=== Data shown ===

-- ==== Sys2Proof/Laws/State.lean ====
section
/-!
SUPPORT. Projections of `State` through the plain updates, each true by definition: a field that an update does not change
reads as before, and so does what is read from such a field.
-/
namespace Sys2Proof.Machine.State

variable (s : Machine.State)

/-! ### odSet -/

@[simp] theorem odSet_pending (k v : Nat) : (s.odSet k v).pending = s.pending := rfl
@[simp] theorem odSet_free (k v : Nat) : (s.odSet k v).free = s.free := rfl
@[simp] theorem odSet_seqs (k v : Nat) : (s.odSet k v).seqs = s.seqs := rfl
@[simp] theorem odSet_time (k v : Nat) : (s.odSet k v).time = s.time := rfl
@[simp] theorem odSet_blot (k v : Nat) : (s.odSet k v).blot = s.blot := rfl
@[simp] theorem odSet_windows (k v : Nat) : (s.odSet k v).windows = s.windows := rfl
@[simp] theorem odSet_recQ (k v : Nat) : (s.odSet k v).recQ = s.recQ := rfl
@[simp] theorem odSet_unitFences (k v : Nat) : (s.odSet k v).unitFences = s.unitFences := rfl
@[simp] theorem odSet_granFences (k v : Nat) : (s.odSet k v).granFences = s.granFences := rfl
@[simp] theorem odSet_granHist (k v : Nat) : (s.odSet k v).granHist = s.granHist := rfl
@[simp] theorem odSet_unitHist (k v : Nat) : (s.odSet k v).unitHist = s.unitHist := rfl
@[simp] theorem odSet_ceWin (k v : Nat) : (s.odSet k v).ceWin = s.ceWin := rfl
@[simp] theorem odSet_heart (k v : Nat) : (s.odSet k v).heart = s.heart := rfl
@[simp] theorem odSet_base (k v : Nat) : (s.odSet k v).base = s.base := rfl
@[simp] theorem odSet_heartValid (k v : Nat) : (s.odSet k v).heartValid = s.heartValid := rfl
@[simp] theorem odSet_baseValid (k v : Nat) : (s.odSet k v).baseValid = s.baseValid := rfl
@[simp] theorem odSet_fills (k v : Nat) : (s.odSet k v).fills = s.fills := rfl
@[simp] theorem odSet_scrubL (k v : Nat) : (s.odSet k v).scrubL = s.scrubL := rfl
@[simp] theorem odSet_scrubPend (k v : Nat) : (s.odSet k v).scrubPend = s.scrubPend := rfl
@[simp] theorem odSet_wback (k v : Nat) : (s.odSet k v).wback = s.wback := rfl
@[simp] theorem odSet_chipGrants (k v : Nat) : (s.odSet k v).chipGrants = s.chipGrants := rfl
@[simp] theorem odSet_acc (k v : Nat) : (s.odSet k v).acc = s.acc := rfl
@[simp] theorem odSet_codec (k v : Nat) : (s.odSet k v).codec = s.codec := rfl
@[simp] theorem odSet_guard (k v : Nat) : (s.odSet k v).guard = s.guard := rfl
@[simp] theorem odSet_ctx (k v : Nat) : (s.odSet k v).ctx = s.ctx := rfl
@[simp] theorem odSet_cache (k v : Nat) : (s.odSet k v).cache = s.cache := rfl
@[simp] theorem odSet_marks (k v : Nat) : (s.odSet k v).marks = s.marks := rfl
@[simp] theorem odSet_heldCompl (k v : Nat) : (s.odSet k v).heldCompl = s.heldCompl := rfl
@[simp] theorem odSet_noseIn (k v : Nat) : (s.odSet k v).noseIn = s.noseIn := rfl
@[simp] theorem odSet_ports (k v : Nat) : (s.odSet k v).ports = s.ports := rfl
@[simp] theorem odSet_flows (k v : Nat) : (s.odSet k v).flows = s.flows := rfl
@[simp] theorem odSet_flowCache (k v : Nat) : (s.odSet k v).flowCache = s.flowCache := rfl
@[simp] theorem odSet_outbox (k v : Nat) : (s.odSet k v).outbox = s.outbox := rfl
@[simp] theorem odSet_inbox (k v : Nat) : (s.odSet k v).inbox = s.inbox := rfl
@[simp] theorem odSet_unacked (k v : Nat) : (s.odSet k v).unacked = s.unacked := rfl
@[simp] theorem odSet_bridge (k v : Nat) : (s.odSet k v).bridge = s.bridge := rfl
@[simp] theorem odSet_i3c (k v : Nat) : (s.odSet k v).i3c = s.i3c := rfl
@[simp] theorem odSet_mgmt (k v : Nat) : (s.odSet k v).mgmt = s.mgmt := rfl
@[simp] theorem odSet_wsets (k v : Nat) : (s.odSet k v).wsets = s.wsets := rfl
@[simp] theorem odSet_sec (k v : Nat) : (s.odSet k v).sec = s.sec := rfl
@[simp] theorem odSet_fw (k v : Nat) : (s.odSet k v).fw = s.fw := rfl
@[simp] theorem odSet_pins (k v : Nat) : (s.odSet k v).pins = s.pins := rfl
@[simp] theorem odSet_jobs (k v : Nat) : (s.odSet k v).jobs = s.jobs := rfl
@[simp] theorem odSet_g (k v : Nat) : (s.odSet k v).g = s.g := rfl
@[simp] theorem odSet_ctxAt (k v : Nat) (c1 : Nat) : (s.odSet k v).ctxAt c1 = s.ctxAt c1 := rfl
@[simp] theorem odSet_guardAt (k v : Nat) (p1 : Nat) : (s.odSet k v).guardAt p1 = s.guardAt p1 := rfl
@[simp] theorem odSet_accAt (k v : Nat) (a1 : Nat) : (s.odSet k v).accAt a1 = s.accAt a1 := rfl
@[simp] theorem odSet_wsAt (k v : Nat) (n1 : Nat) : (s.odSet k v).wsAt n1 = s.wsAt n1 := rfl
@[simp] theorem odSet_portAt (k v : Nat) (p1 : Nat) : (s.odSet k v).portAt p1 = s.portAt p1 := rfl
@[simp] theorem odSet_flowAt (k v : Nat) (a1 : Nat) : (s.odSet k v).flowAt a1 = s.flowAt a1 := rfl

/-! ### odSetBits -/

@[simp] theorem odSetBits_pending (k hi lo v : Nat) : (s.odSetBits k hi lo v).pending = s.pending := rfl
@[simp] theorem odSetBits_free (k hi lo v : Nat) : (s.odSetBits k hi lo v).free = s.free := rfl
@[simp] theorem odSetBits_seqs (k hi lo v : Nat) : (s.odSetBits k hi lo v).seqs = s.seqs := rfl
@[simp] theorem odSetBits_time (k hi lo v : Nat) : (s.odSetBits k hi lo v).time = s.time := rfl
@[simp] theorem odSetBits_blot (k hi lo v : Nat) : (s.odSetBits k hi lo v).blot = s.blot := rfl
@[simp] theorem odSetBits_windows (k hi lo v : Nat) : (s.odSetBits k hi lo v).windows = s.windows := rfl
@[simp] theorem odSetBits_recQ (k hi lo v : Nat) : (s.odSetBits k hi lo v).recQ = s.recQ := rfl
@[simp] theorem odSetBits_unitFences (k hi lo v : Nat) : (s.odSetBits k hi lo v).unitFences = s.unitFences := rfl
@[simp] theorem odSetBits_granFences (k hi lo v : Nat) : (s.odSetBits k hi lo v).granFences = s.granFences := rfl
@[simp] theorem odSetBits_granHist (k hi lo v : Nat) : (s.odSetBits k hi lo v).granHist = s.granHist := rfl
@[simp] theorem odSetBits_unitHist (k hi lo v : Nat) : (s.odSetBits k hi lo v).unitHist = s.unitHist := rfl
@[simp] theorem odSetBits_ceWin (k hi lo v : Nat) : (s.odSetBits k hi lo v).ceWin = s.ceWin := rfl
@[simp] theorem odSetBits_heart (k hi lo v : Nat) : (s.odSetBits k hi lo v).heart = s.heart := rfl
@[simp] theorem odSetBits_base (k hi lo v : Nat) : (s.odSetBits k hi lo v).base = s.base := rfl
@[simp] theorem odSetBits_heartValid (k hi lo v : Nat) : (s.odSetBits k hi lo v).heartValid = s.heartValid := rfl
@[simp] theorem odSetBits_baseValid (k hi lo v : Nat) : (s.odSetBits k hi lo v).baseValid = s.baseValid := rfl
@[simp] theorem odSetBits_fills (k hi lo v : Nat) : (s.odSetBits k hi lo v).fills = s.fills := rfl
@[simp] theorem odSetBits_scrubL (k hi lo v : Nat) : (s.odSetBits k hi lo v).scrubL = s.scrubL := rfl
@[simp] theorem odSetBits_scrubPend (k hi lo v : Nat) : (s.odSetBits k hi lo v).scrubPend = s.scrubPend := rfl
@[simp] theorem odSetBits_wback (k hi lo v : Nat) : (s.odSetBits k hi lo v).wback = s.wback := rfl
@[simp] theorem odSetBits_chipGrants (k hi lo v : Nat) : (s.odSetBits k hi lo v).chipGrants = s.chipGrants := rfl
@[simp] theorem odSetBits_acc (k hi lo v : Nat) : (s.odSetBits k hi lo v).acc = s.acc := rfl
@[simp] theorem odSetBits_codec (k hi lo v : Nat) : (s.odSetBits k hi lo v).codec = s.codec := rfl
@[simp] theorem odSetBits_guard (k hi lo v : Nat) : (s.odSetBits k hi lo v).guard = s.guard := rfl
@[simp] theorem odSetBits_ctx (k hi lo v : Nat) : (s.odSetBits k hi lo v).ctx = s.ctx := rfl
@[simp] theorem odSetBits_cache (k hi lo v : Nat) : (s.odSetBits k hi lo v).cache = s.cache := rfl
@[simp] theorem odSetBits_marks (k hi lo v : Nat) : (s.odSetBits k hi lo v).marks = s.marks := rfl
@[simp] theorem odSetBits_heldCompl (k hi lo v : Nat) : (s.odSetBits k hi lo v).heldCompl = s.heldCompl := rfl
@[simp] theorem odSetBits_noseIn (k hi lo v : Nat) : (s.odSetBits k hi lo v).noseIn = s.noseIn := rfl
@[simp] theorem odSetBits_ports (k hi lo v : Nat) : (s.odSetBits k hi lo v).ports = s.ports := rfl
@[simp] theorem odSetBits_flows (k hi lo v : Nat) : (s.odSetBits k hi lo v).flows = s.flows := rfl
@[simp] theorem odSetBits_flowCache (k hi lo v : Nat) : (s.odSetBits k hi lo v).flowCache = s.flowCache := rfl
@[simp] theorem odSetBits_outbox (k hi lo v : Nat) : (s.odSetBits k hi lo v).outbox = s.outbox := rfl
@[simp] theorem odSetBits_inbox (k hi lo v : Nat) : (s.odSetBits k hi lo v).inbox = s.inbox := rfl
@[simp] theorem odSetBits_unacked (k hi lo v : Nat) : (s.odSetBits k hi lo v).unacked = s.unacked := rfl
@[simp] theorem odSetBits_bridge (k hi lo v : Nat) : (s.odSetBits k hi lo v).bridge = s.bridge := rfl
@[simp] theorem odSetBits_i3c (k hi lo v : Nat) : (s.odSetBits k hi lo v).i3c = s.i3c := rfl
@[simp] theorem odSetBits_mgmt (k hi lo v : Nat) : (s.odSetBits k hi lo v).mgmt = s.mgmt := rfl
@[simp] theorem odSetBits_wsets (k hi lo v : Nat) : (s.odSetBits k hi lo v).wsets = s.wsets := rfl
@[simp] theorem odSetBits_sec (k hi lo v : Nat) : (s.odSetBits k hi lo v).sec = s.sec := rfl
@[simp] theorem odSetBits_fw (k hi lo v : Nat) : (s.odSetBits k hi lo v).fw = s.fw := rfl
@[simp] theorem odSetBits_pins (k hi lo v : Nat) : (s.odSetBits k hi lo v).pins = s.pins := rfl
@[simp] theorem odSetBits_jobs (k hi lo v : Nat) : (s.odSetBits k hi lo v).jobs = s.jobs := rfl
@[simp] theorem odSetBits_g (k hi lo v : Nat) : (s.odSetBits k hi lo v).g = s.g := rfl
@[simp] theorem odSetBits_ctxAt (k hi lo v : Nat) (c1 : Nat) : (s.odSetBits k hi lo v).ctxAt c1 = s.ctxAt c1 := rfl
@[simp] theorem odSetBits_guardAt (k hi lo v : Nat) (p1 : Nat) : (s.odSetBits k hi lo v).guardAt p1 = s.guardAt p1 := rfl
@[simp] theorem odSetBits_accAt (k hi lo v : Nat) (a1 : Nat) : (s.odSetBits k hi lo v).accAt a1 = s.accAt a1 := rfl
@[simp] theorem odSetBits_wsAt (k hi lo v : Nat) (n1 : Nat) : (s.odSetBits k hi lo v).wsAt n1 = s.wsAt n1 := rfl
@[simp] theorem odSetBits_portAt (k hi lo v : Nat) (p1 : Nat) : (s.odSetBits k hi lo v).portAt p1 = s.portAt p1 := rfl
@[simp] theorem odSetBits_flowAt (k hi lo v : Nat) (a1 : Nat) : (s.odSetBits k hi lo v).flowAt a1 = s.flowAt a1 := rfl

===

Restate the listing word for word, but only from its first line through the line with "k v).pending = s.pending := rfl", keeping both end lines.

-- ==== Sys2Proof/Laws/State.lean ====
section
/-!
SUPPORT. Projections of `State` through the plain updates, each true by definition: a field that an update does not change
reads as before, and so does what is read from such a field.
-/
namespace Sys2Proof.Machine.State

variable (s : Machine.State)

/-! ### odSet -/

@[simp] theorem odSet_pending (k v : Nat) : (s.odSet k v).pending = s.pending := rfl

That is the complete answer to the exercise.